There are multiple layers to the OS API. There is the Resource Manager, which provides the structured view. Underneath it is the File Manager, which gives you a stream of bytes. You can use either API to access the resource fork, and there are reasons why you would use the lower-level API.

One example from the documentation was to provide a backup. For various reasons, it was possible that a resource fork could become corrupt—this is back in the day that macOS had no protected memory (for shame!), disk was slow, and we didn’t use journaling filesystems. Some programs kept around backup copies of whatever file you were working on. If your data was stored in the resource fork, well, there’s an easy way to get a backup… just open the resource fork as a stream of bytes and copy it to another place on disk. You could copy it a data fork, and some people even copied it to a data fork in the same file.

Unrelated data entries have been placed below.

-- ==== Sys2Proof/Tests/Slice0.lean ====
section
/-! SUPPORT. The model's own tests: terms that the encoding rules refuse, words written out from the encodings, and for each
statement with hypotheses a state and operands that meet them. -/

namespace Sys2Proof.Tests

open Sys2Proof.Machine Sys2Proof.Safety

-- One theorem after another: evaluations side by side would need a stack each.
set_option Elab.async false

/-! ## Well-formedness (03 R70 to R97) -/

def refusesAll (l : List Instr) : Bool := l.all fun i => !i.wellFormed
def admitsAll (l : List Instr) : Bool := l.all fun i => i.wellFormed

/-- A base form, a head and the word-2 layouts with everything zero but what a test names. -/
def b3 (d a b : BitVec 6) (bk : Bool) (lit : Option Quad) : B3 := { d := d, a := a, b := b, bk := bk, lit := lit }
def bs (d a b : BitVec 6) (lit : Option Quad) : BS := { d := d, a := a, b := b, lit := lit }
def cross (ty : Ty) (ls : BitVec 2) (sub : BitVec 4) (ps : BitVec 3) : Cross :=
  { ty := ty, rnd := .rn, ls := ls, sub := sub, fl := false, bi := false, ps := ps, imm := 0 }
def remote (min4 : BitVec 4) (off : BitVec 20) (ord : Ord) (ty : Ty) : Remote :=
  { min4 := min4, se := false, sp := 0, off := off, scope := .sys, ord := ord, ty := ty }
def command (ta tb tc : Ty) (flg : BitVec 4) (imm : BitVec 16) : Command := { ta := ta, tb := tb, tc := tc, flg := flg, imm := imm }

/-- R75, R76, R97, R149, R72: fields that a literal replaces, the A of MOV, the B of a one-operand form, the D of BVC, the word 0. -/
theorem test_base_refused : refusesAll [
    .bviAdd (b3 0 0 0 false none), .bviAdd (b3 3 4 9 false (some 5)), .bviAdd (b3 3 4 0 true (some 5)), .bviMov (b3 3 1 9 false none),
    .bsiMov (b3 3 1 9 true none), .bvfFrcp (b3 3 4 1 false none), .bvfFsqrt (b3 3 4 0 true none), .bvfFlg2 (b3 3 4 0 false (some 1)),
    .bviiAdd { d := 1, a := 2, imm := 1, lit := some 7 }, .bviiMov { d := 1, a := 2, imm := 1, lit := none },
    .bsiiMov { d := 1, a := 1, imm := 0, lit := some 7 }, .bvcIsetEq (b3 8 1 2 false none), .bvcFsetUnord (b3 63 1 2 false none),
    .bvhFaddF16x2 (b3 1 2 3 false (some 0)), .bscIsetLt (b3 1 2 3 false (some 0))] = true := by decide +kernel

/-- R75, R76, R77: branch targets, condition registers and the fields of BCT. -/
theorem test_base_control_refused : refusesAll [
    .bbrBra { s := 1, off := 4, lit := none }, .bbrBra { s := 0, off := 4, lit := some 8 }, .bbrBra { s := 0, off := 0, lit := some 6 },
    .bbrBrcAny { s := 8, off := 4, lit := none }, .bbrBrcNz { s := 3, off := 0, lit := some 2 }, .bbrBrez { s := 2, off := 4, lit := none },
    .bctNop (bs 0 0 1 none), .bctNop (bs 0 0 0 (some 0)), .bctExit (bs 1 0 0 none), .bctJmpr (bs 0 3 0 none), .bctJmpr (bs 0 2 1 none),
    .bctExsave (bs 3 0 8 none), .bctExsave (bs 3 1 1 none), .bctExelse (bs 1 3 0 none), .bctExget (bs 1 1 0 none),
    .bctWaitk (bs 0 4 0 none), .bctWaitk (bs 1 0 0 none), .bctTrap (bs 0 1 5 none), .bctRft (bs 0 0 1 none),
    .bctSrd (bs 3 0 0x15 none), .bctSrd (bs 3 0 5 (some 5)), .bctSrd (bs 3 0 0 (some 0x1003)), .bctSrd (bs 3 0 0 (some 0xF005))] = true := by decide +kernel

/-- R78, R92, R152: the guard, LA, the type, RND, FTZ and SAT, unread operands, register groups, the kinds of D and its sources,
codes, and the carry register. -/
theorem test_integer_refused : refusesAll [
    .xiAdd { plainHead 4 4 6 0 with gn := true } (plainArith .i32), .xiAdd { plainHead 4 4 6 0 with la := 1 } (plainArith .i32),
    .xiAdd (plainHead 4 4 6 0) (plainArith .f32), .xiAdd (plainHead 4 4 6 0) { plainArith .i32 with rnd := .rz },
    .xiAdd (plainHead 4 4 6 0) { plainArith .i32 with ftz := true }, .xiMulh (plainHead 4 4 6 0) { plainArith .i32 with sat := true },
    .xiAdd (plainHead 4 4 6 1) (plainArith .i32), .xiAdd (plainHead 4 4 6 0) { plainArith .i32 with kc := true },
    .xiAdd (plainHead 4 4 6 0) { plainArith .i32 with imm := 1 }, .xiAdd (plainHead 4 4 6 0) { plainArith .i32 with bi := true },
    .xiAdd { plainHead 4 4 0 0 with lit := some 3 } { plainArith .i32 with bi := true, imm := 1 }, .xiAdd (plainHead 5 4 6 0) (plainArith .i64),
    .xiAdd (plainHead 4 5 6 0) (plainArith .i64), .xiAdd (plainHead 4 64 6 0) { plainArith .i32 with ka := true },
    .xiAdd (plainHead 64 4 6 0) { plainArith .i32 with ka := true, kb := true, imm := 0x80000 },
    .xiAdd (plainHead 4 4 6 0) { plainArith .i32 with imm := 0x80000 }, .xiNeg (plainHead 4 4 6 0) (plainArith .i32),
    .xiNeg (plainHead 4 4 0 0) { plainArith .i32 with bi := true }, .xiAbs (plainHead 4 4 0 0) (plainArith .z32),
    .xiMov (plainHead 4 1 6 0) (plainArith .i32), .xiMov (plainHead 4 0 0 0) { plainArith .b128 with bi := true }, .xiMov (plainHead 4 0 6 0) (plainArith .b128),
    .xiAddc (plainHead 4 4 6 4) (plainArith .i32), .xiAddc (plainHead 4 4 6 5) (plainArith .i64), .xiAddc (plainHead 4 4 6 8) { plainArith .i32 with kc := true },
    .xiSel (plainHead 4 4 6 8) (plainArith .i32), .xiSel (plainHead 4 4 6 1) { plainArith .i32 with ka := true, kb := true, imm := 0x80000 },
    .xiIset (plainHead 8 4 6 0) (plainArith .i32), .xiIset (plainHead 3 4 6 6) (plainArith .i32), .xiLea (plainHead 4 4 6 8) (plainArith .i32),
    .xiLea (plainHead 5 4 6 0) (plainArith .i32), .xiLea (plainHead 4 4 6 0) (plainArith .z64), .xiBperm (plainHead 4 4 6 8) (plainArith .i64)] = true := by
  decide +kernel

/-- R157, R161 to R165: the floating and conversion forms. -/
theorem test_float_refused : refusesAll [
    .xfFadd (plainHead 4 4 6 0) (plainArith .i32), .xfFmin (plainHead 4 4 6 0) { plainArith .f32 with rnd := .rz },
    .xfFmin (plainHead 4 4 6 0) { plainArith .f32 with sat := true }, .xfFclass (plainHead 4 4 0 0) { plainArith .f32 with ftz := true },
    .xfFset (plainHead 4 4 6 8) (plainArith .f32), .xfFrcp (plainHead 4 4 0 0) (plainArith .f16), .xfFex2 (plainHead 4 4 0 0) (plainArith .f64),
    .xfFfma (plainHead 4 4 6 3) (plainArith .f64), .xfFrnd (plainHead 4 4 0 0) { plainArith .f32 with sat := true },
    .xfFex2 { plainHead 4 4 0 0 with la := 2 } (plainArith .f32), .xqCvt (plainHead 4 4 0 15) (plainArith .f32), .xqCvt (plainHead 4 4 0 0) (plainArith .b128),
    .xqCvt (plainHead 4 5 0 11) (plainArith .f32), .xqQntz (plainHead 4 8 0 10) { plainArith .f32 with bi := true },
    .xqQntz (plainHead 4 4 0 10) { plainArith .e2m1 with bi := true }, .xqQntz (plainHead 4 8 0 11) { plainArith .e2m1 with bi := true },
    .xqQntz (plainHead 4 8 3 10) (plainArith .e2m1), .xqDqnt (plainHead 8 2 0 0) (plainArith .f32), .xqDqnt (plainHead 8 2 0 4) (plainArith .f32),
    .xqDqnt (plainHead 4 2 0 1) (plainArith .f32), .xqDot4 (plainHead 4 4 6 8) (plainArith .i16), .xqDot4 (plainHead 4 4 6 8) { plainArith .i8 with rnd := .rz },
    .xqDot4 (plainHead 4 4 0 8) { plainArith .i8 with bi := true }, .xqDot8 (plainHead 4 4 6 8) (plainArith .e4m3)] = true := by decide +kernel

/-- R132, R85, R127: the cross-lane forms and the extended branches. -/
theorem test_cross_refused : refusesAll [
    .xlShfl (plainHead 8 9 0 0) (cross .i32 3 0 0), .xlShfl (plainHead 8 9 0 0) (cross .i32 0 4 0), .xlShfl (plainHead 8 9 0 0) (cross .i32 0 0 1),
    .xlShfl (plainHead 8 9 0 0) (cross .i8 0 0 0), .xlShfl (plainHead 8 9 0 1) (cross .i32 0 0 0), .xlShfl (plainHead 8 9 1 0) { cross .i32 0 0 0 with bi := true },
    .xlShfl (plainHead 8 9 1 0) { cross .i32 0 0 0 with imm := 1 }, .xlShfl (plainHead 8 9 1 3) { cross .i64 0 0 0 with fl := true },
    .xlVote (plainHead 8 0 0 0) (cross .i8 0 0 1), .xlVote (plainHead 64 0 0 0) (cross .i8 0 3 1), .xlVote (plainHead 1 1 0 0) (cross .i8 0 0 1),
    .xlVote (plainHead 1 0 0 0) (cross .i32 0 0 1), .xlGred (plainHead 5 6 0 0) (cross .f32 0 3 0), .xlGred (plainHead 5 6 0 0) (cross .i32 0 6 0),
    .xlGred (plainHead 5 6 0 0) { cross .f32 0 1 0 with rnd := .rz }, .xlGred (plainHead 5 6 0 0) { cross .i32 0 0 0 with fl := true },
    .xlGscan (plainHead 5 6 1 0) (cross .i32 0 8 0), .xlGscan (plainHead 5 6 0 0) (cross .f32 0 11 0), .xlMatch (plainHead 5 6 0 0) (cross .i32 0 0 1),
    .xlMatch (plainHead 5 6 0 0) (cross .i32 0 2 0), .xcBra (plainHead 0 1 0 0) { off := 4, cnd := 0, rsv := 0 },
    .xcBra (plainHead 0 0 0 0) { off := 4, cnd := 1, rsv := 0 }, .xcBra (plainHead 0 0 0 0) { off := 4, cnd := 0, rsv := 1 },
    .xcBra { plainHead 0 0 0 0 with lit := some 6 } { off := 0, cnd := 0, rsv := 0 }, .xcBra { plainHead 0 0 0 0 with lit := some 8 } { off := 1, cnd := 0, rsv := 0 },
    .xcBrc (plainHead 0 3 0 0) { off := 4, cnd := 0, rsv := 0 }, .xcBrc (plainHead 0 64 0 0) { off := 4, cnd := 1, rsv := 0 },
    .xcBrc (plainHead 0 8 0 0) { off := 4, cnd := 3, rsv := 0 }, .xcBrc (plainHead 0 1 0 0) { off := 4, cnd := 6, rsv := 0 },
    .xcBrc (plainHead 0 1 0 0) { off := 4, cnd := 7, rsv := 0 }, .xcCall (plainHead 1 0 0 0) { off := 4, cnd := 0, rsv := 0 }] = true := by decide +kernel

/-- R81 to R84, R192, R199, R247: the memory forms. -/
theorem test_memory_refused : refusesAll [
    .xmLd (plainHead 8 4 0 0) (plainMem 8 0 .dev .rlx .i32), .xmLd (plainHead 8 4 1 0) (plainMem 0 0 .dev .rlx .i32), .xmLd (plainHead 8 4 0 1) (plainMem 0 0 .dev .rlx .i32),
    .xmLd (plainHead 8 4 0 0) (plainMem 0 0 .dev .rel .i32), .xmLd (plainHead 8 4 0 0) (plainMem 0 0 .dev .rlx .e2m1), .xmLd (plainHead 8 4 0 0) (plainMem 4 0 .dev .rlx .i64),
    .xmLd (plainHead 9 4 0 0) (plainMem 0 0 .dev .rlx .i64), .xmLd (plainHead 8 160 0 0) (plainMem 0 0 .dev .rlx .i32),
    .xmLd { plainHead 8 4 0 0 with lit := some 64 } (plainMem 0 0 .dev .rlx .i32), .xmSt { plainHead 0 4 8 0 with la := 1 } (plainMem 0 0 .dev .rlx .i32),
    .xmSt (plainHead 1 4 8 0) (plainMem 0 0 .dev .rlx .i32), .xmSt (plainHead 0 4 8 0) (plainMem 2 0 .dev .rlx .i32), .xmSt (plainHead 0 4 8 0) (plainMem 4 0 .dev .rlx .i32),
    .xmSt (plainHead 0 4 8 0) (plainMem 0 0 .dev .acq .i32), .xmSt (plainHead 0 4 9 0) (plainMem 0 0 .dev .rlx .i64), .xmLdc (plainHead 4 4 0 0) (plainMem 0 0 .dev .rlx .i32),
    .xmLdc (plainHead 4 0x84 0 0) (plainMem 1 0 .dev .rlx .i32), .xmLdc (plainHead 64 0x84 0 0) (plainMem 0 0 .dev .rlx .i32), .xmLdc (plainHead 4 0x84 0 0) (plainMem 0 0 .dev .rlx .i8),
    .xmPrf (plainHead 0 4 0 0) (plainMem 0 0 .dev .rlx .i8), .xmPrf (plainHead 0 4 0 0) (plainMem 0 0 .team .rlx .i16), .xmLdg (plainHead 8 0x84 9 0) (plainMem 0 0 .team .rlx .i32),
    .xmLdg (plainHead 8 4 9 0) (plainMem 0 0 .dev .rlx .i32), .xmLdg (plainHead 8 0x84 9 0) (plainMem 1 0 .dev .rlx .i32), .xmSct (plainHead 0 0x84 9 10) (plainMem 0 0 .dev .rlx .b128),
    .xmSct (plainHead 1 0x84 9 10) (plainMem 0 0 .dev .rlx .i32), .xmIcinv (plainHead 0 4 0 0) (plainMem 0 0 .dev .rlx .i8),
    .xsLds (plainHead 8 4 0 0) (plainMem 0 0 .dev .rlx .i32), .xsLds (plainHead 8 192 0 0) (plainMem 0 0 .team .rlx .i32), .xsLds (plainHead 8 4 0 0) (plainMem 1 0 .team .rlx .i32),
    .xsLds { plainHead 8 0 0 0 with lit := some 0 } (plainMem 0 0 .team .rlx .i32), .xsSts (plainHead 0 4 8 0) (plainMem 0 0 .team .acq .i32), .xsSts (plainHead 1 4 8 0) (plainMem 0 0 .team .rlx .i32),
    .xsAtoms (plainHead 8 4 9 0) (plainMem 10 0 .team .rlx .i32), .xsAtoms (plainHead 8 4 9 10) (plainMem 0 0 .team .rlx .i32), .xsAtoms (plainHead 8 4 9 0) (plainMem 0 0 .dev .rlx .i32),
    .xaAtom (plainHead 8 4 9 0) (plainMem 3 0 .dev .rlx .f32), .xaAtom (plainHead 8 4 9 0) (plainMem 0 0 .dev .rlx .i8), .xaAtom (plainHead 8 4 10 13) (plainMem 7 0 .dev .rlx .i64),
    .xoFence (plainHead 0 1 0 0) (plainMem 0 0 .dev .rlx .i8), .xoFence (plainHead 0 0 0 0) (plainMem 0 8 .dev .rlx .i8), .xoFence { plainHead 0 0 0 0 with lit := some 0 } (plainMem 0 0 .dev .rlx .i8),
    .xoSeal (plainHead 0 0 0 0) (plainMem 0 0 .dev .acq .i8), .xoChkr (plainHead 0 0x84 0 0) (plainMem 0 0 .sys .rlx .i8), .xoChkr (plainHead 0 4 0 0) (plainMem 0 0 .dev .rlx .i8)] = true := by
  decide +kernel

The other main reason you would use the lower-level API is because you are writing a program like MacBinary or Stuffit.

> This in mind, it's curious that we never saw an archive file format that sends the hunks within the resource fork as individual files in the archive beside the data-fork file,

Well, there are advantages and disadvantages to that approach. You can already access resources inside a resource fork inside various archive formats, like MacBinary, AppleDouble, and AppleSingle. But you probably do want to preserve the actual byte stream of the resource fork itself. (And there’s also an undocumented compression format for single resources.)